=== Data records ===
-=-=-=-=-

-- ==== Sys2Proof/Tests/Slice0.lean ====
section
/-! SUPPORT. The model's own tests. Expected values come from spec/95_test_vectors.md (T<n>) and from the examples of the
command rules; each test names its source. The second half shows, for every statement with hypotheses, concrete values that
meet them. -/

namespace Sys2Proof.Tests

open Sys2Proof Sys2Proof.Machine

/-! ### Helpers -/

/-- What a field of the state is after a command. -/
def after {α : Type} (i : Instr) (s : State) (f : State → α) : Option α := (nextState? (exec i s)).map f

/-- What a field of the state is after a step that performs a command word. -/
def afterWord {α : Type} (w : Cmd) (s : State) (f : State → α) : Option α := (nextState? (step (s.issue w))).map f

/-- The last response: `rflt` and `rdata`. -/
def lastRsp (s : State) : Option (Bool × BitVec 32) := s.rsps.getLast?.map (fun r => (rflt r, rdata r))

/-- One clean word loaded (T44). -/
def loaded : State := { State.reset with ibuf := [(0, 0xD5), (1, 0x55), (2, 0x2A), (3, 0xD2)], ilen := 4 }

/-- After T44: three bytes to read, two Leftover Bits. -/
def decodedState : State :=
  { State.reset with obuf := [(0, 0xAA), (1, 0xAA), (2, 0xAA)], olen := 3, loCnt := 2, loReg := 2 }

/-- After T44, with the double error of T46 loaded. -/
def badLoaded : State := { decodedState with ibuf := [(3, 0x14)], ilen := 4 }

/-- Three bytes loaded (T47). -/
def oddLoaded : State := { State.reset with ibuf := [(0, 0x11), (1, 0x22), (2, 0x33)], ilen := 3 }

/-- A full input buffer. -/
def fullLoaded : State := { State.reset with ilen := 512 }

/-- One free byte in the input buffer. -/
def almostFull : State := { State.reset with ilen := 511 }

/-! ### WellFormed: an ill-formed command for each check (R68, R69) -/

theorem test_wf_nop : (commandOf 0x0000000000).wellFormed = true := by decide
theorem test_wf_refuses_nop_imm : (commandOf 0x0000000001).wellFormed = false := by decide
theorem test_wf_refuses_trst_imm : (commandOf 0x0180000000).wellFormed = false := by decide
theorem test_wf_refuses_bclr_imm : (commandOf 0x0200010000).wellFormed = false := by decide
theorem test_wf_refuses_bpush_bit8 : (commandOf 0x0300000100).wellFormed = false := by decide
theorem test_wf_accepts_bpush_ff : (commandOf 0x03000000FF).wellFormed = true := by decide
theorem test_wf_refuses_pblk_imm : (commandOf 0x0400000001).wellFormed = false := by decide
theorem test_wf_accepts_decw_all_ones : (commandOf 0x05FFFFFFFF).wellFormed = true := by decide
theorem test_wf_refuses_rdst_imm : (commandOf 0x0600000080).wellFormed = false := by decide
theorem test_wf_refuses_rdln_imm : (commandOf 0x0700000001).wellFormed = false := by decide
theorem test_wf_refuses_rdob_bit9 : (commandOf 0x0800000200).wellFormed = false := by decide
theorem test_wf_accepts_rdob_511 : (commandOf 0x08000001FF).wellFormed = true := by decide
theorem test_wf_refuses_op_09 : (commandOf 0x0900000000).wellFormed = false := by decide
theorem test_wf_refuses_op_ff : (commandOf 0xFF00000000).wellFormed = false := by decide

/-! ### Decoding: words written out bit by bit from R66 to R68 -/

theorem test_decode_nop : decode 0b00000000_00000000000000000000000000000000 = .ok .nop := by decide
theorem test_decode_trst : decode 0b00000001_00000000000000000000000000000000 = .ok .trst := by decide
theorem test_decode_bclr : decode 0b00000010_00000000000000000000000000000000 = .ok .bclr := by decide
/-- `BPUSH 0xD5` is `0x03000000D5` (R144). -/
theorem test_decode_bpush : decode 0b00000011_000000000000000000000000_11010101 = .ok (.bpush 0xD5) := by decide
theorem test_decode_pblk : decode 0b00000100_00000000000000000000000000000000 = .ok .pblk := by decide
/-- `DECW 0x80000003` is `0x0580000003` (R146). -/
theorem test_decode_decw : decode 0b00000101_10000000000000000000000000000011 = .ok (.decw 0x80000003) := by decide
theorem test_decode_rdst : decode 0b00000110_00000000000000000000000000000000 = .ok .rdst := by decide
theorem test_decode_rdln : decode 0b00000111_00000000000000000000000000000000 = .ok .rdln := by decide
/-- `RDOB 300` is `0x080000012C` (R149). -/
theorem test_decode_rdob : decode 0b00001000_00000000000000000000000_100101100 = .ok (.rdob 300) := by decide
theorem test_decode_refuses_reserved : decode 0x0900000000 = .error .reservedOpcode := by decide
theorem test_decode_refuses_must_be_zero : decode 0x0800000200 = .error .mustBeZero := by decide
theorem test_encode_rdob : encode (.rdob 300) = 0x080000012C := by decide
theorem test_decodeTableWord : decodeTableWord 40 0x03000000D5 = some (.bpush 0xD5) := by decide
theorem test_decodeTableWord_refuses : decodeTableWord 40 0xFF00000000 = none := by decide

/-! ### One step -/

/-- T40. -/
theorem test_nop : after .nop decodedState (fun t => { t with rsps := [] }) = some decodedState ∧
    after .nop decodedState lastRsp = some (some (false, 0)) := by decide
/-- T40: an illegal word. -/
theorem test_illegal : afterWord 0x0000000001 State.reset (fun t => (lastRsp t, t.fcode)) =
    some (some (true, 1), 1) := by decide
/-- T41. -/
theorem test_trst : after .trst { badLoaded with loCnt := 4, loReg := 5, ilen := 8, olen := 6, unc := true, fcode := 2 }
    (fun t => (t.loCnt, t.loReg, t.ilen, t.olen, t.unc, t.fcode)) = some (0, 0, 0, 0, false, 2) := by decide
/-- T43. -/
theorem test_bclr : after .bclr { decodedState with ilen := 7 } (fun t => (t.ilen, t.olen, t.loReg, lastRsp t)) =
    some (0, 3, 2, some (false, 0)) := by decide
/-- T42. -/
theorem test_bpush : after (.bpush 0xD5) State.reset (fun t => (t.ibuf.read 0, t.ilen, lastRsp t)) =
    some (0xD5, 1, some (false, 0)) := by decide
/-- T42: the last byte fits, the next faults. -/
theorem test_bpush_full : after (.bpush 0xFF) almostFull (fun t => (t.ilen, t.ibuf.read 511)) = some (512, 0xFF) ∧
    after (.bpush 0) fullLoaded (fun t => (t.ilen, t.fcode, lastRsp t)) = some (512, 3, some (true, 3)) := by decide
/-- T44. -/
theorem test_pblk : after .pblk loaded (fun t => { t with ibuf := [], rsps := [] }) = some decodedState ∧
    after .pblk loaded lastRsp = some (some (false, 3)) := by decide +kernel
/-- T46, T47. -/
theorem test_pblk_ends : after .pblk badLoaded (fun t => (t.unc, t.olen, t.ilen)) = some (true, 0, 0) ∧
    after .pblk badLoaded (fun t => (t.loCnt, t.loReg, lastRsp t)) = some (2, 2, some (false, 0x80000000)) ∧
    after .pblk oddLoaded (fun t => (t.ilen, t.fcode, lastRsp t)) = some (3, 2, some (true, 2)) := by decide +kernel
/-- T48. -/
theorem test_decw : after (.decw 0xD5552AD2) State.reset lastRsp = some (some (false, 0x02AAAAAA)) ∧
    after (.decw 0x80000003) State.reset lastRsp = some (some (false, 1)) := by decide +kernel
/-- T48: the lone error at position 31, and the miscorrected triple of T17. -/
theorem test_decw_corners : after (.decw 0x80000000) State.reset lastRsp = some (some (false, 0x80000000)) ∧
    after (.decw 0x00000114) State.reset lastRsp = some (some (false, 0x00000413)) := by decide +kernel
/-- T49. -/
theorem test_rdst : after .rdst { State.reset with unc := true, fcode := 4, loCnt := 6, loReg := 0b0101010 } lastRsp =
    some (some (false, 0xC000062A)) := by decide
/-- T49. -/
theorem test_rdst_after_block : after .rdst decodedState lastRsp = some (some (false, 0x00000202)) := by decide
/-- T50. -/
theorem test_rdln : after .rdln { fullLoaded with olen := 416 } lastRsp = some (some (false, 0x020001A0)) := by decide
/-- T51. -/
theorem test_rdob : after (.rdob 2) decodedState lastRsp = some (some (false, 0xAA)) ∧
    after (.rdob 3) decodedState (fun t => (lastRsp t, t.fcode)) = some (some (true, 4), 4) := by decide
/-- R205: a later fault answers with its own code and leaves `FCODE`. -/
theorem test_rdob_second_fault : after (.rdob 511) { decodedState with fcode := 2 } (fun t => (lastRsp t, t.fcode)) =
    some (some (true, 4), 2) := by decide
/-- R230, R231: the hardware reset clears `FCODE`. -/
theorem test_hardware_reset : (nextState? (step { badLoaded with inputs := [.hardwareReset], fcode := 4 })) =
    some State.reset := by decide
/-- `withFetchWord` makes the next step run the command. -/
theorem test_withFetchWord : (nextState? (step (State.reset.withFetchWord 40 0x0600000000))).map lastRsp =
    some (some (false, 0)) := by decide

/-! ### The codec and the reassembler -/

/-- T12. -/
theorem test_syndrome : [0x80000003, 0x00000014, 0x80000000, 0x40000000, 0x00008000, 0x00000114].map
    (fun w => syndrome (parity w)) = [3, 6, 0, 31, 16, 15] := by decide +kernel
/-- T12: `PARITY(0x80000003) = FFTTTF`. -/
theorem test_parity : parity 0x80000003 =
    { p0 := false, p1 := false, p2 := true, p3 := true, p4 := true, p5 := false } := by decide +kernel
/-- T13, T14. -/
theorem test_corrected : [0x00000008, 0x80000003, 0xFFFF7FFF, 0xBFFFFFFF].map corrected =
    [0x00000000, 0x80000007, 0xFFFFFFFF, 0xFFFFFFFF] := by decide +kernel
/-- T15, T16, T18: Uncorrectable. -/
theorem test_uncorrectable : ([0x00000014, 0x80008000, 0x15552AD2, 0x7FFFFFFF, 0x00000007].map decodeWord).all
    Option.isNone = true := by decide +kernel
/-- T21. -/
theorem test_extract : extract 0x40000000 = true :: List.replicate 25 false ∧
    extract 0x8000808F = List.replicate 25 false ++ [true] := by decide
/-- T21: where single positions go. -/
theorem test_payload : [1#32 <<< 16, 1#32 <<< 14, 1#32 <<< 8, 1#32 <<< 6, 1#32 <<< 4].map payload =
    [1#26 <<< 11, 1#26 <<< 10, 1#26 <<< 4, 1#26 <<< 3, 1#26 <<< 1] := by decide
/-- T22. -/
theorem test_referenceEncode : [0x3FFFFFF, 0x0000001, 0x2000000, 0x2AAAAAA, 0x0000413, 0x12195B1].map referenceEncode =
    [0xFFFFFFFF, 0x80000007, 0x4000808B, 0xD5552AD2, 0x00004114, 0x2432DB86] := by decide +kernel
/-- T30: 5 and 6 Leftover Bits. -/
theorem test_appendWord : appendWord (bitsOfNat 31 5) (bitsOfNat 0x2AAAAAA 26) = ([0xFD, 0x55, 0x55], bitsOfNat 42 7) ∧
    appendWord (bitsOfNat 63 6) (bitsOfNat 0x2AAAAAA 26) = ([0xFE, 0xAA, 0xAA, 0xAA], []) := by decide +kernel
/-- T30, in integer form. -/
theorem test_appendWordInt : appendWordInt 7 0x7F 0x2AAAAAA = ([0xFF, 0x55, 0x55, 0x55], 1, 0) := by decide
/-- T31. -/
theorem test_processWords : processWords [0xD5552AD2, 0x2AAAD52D, 0x80000007] [] =
    .decoded [0xAA, 0xAA, 0xAA, 0x95, 0x55, 0x55, 0x50, 0x00, 0x00] (bitsOfNat 1 6) := by decide +kernel
/-- T32: "Hello, world!". -/
theorem test_processBlock : processBlock
    [0x24, 0x32, 0xDB, 0x86, 0xD8, 0xDE, 0xAC, 0x99, 0x83, 0xBB, 0x3D, 0x63, 0x4D, 0x8C, 0xC2, 0x84] [] =
    .decoded [0x48, 0x65, 0x6C, 0x6C, 0x6F, 0x2C, 0x20, 0x77, 0x6F, 0x72, 0x6C, 0x64, 0x21] [] := by decide +kernel

/-! ### The assembler and the host -/

/-- R77: the expansion of `BLOCK`, as program P1 shows it. -/
theorem test_block : assembleLine "BLOCK 0xD5552AD2 ; one word".toList =
    some [.bclr, .bpush 0xD5, .bpush 0x55, .bpush 0x2A, .bpush 0xD2, .pblk] := by decide +kernel
/-- R76: decimal and hexadecimal operands, and an operand out of range. -/
theorem test_operands : assembleLine "  RDOB 300".toList = some [.rdob 300] ∧
    assembleLine "BPUSH 0x100".toList = none := by decide +kernel
/-- R76: the encoding as ten digits. -/
theorem test_showEncoding : showEncoding (.rdob 300) = "0x080000012C".toList := by decide +kernel

/-- A host at the start of a transfer. -/
def host : HostState := { block := State.reset, sink := [], sent := [], status := .running }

-=-=-=-=-

=== What you should do ===
Return every line in the records that includes the string "field".

=== Written answer ===
/-- What a field of the state is after a command. -/
/-- What a field of the state is after a step that performs a command word. -/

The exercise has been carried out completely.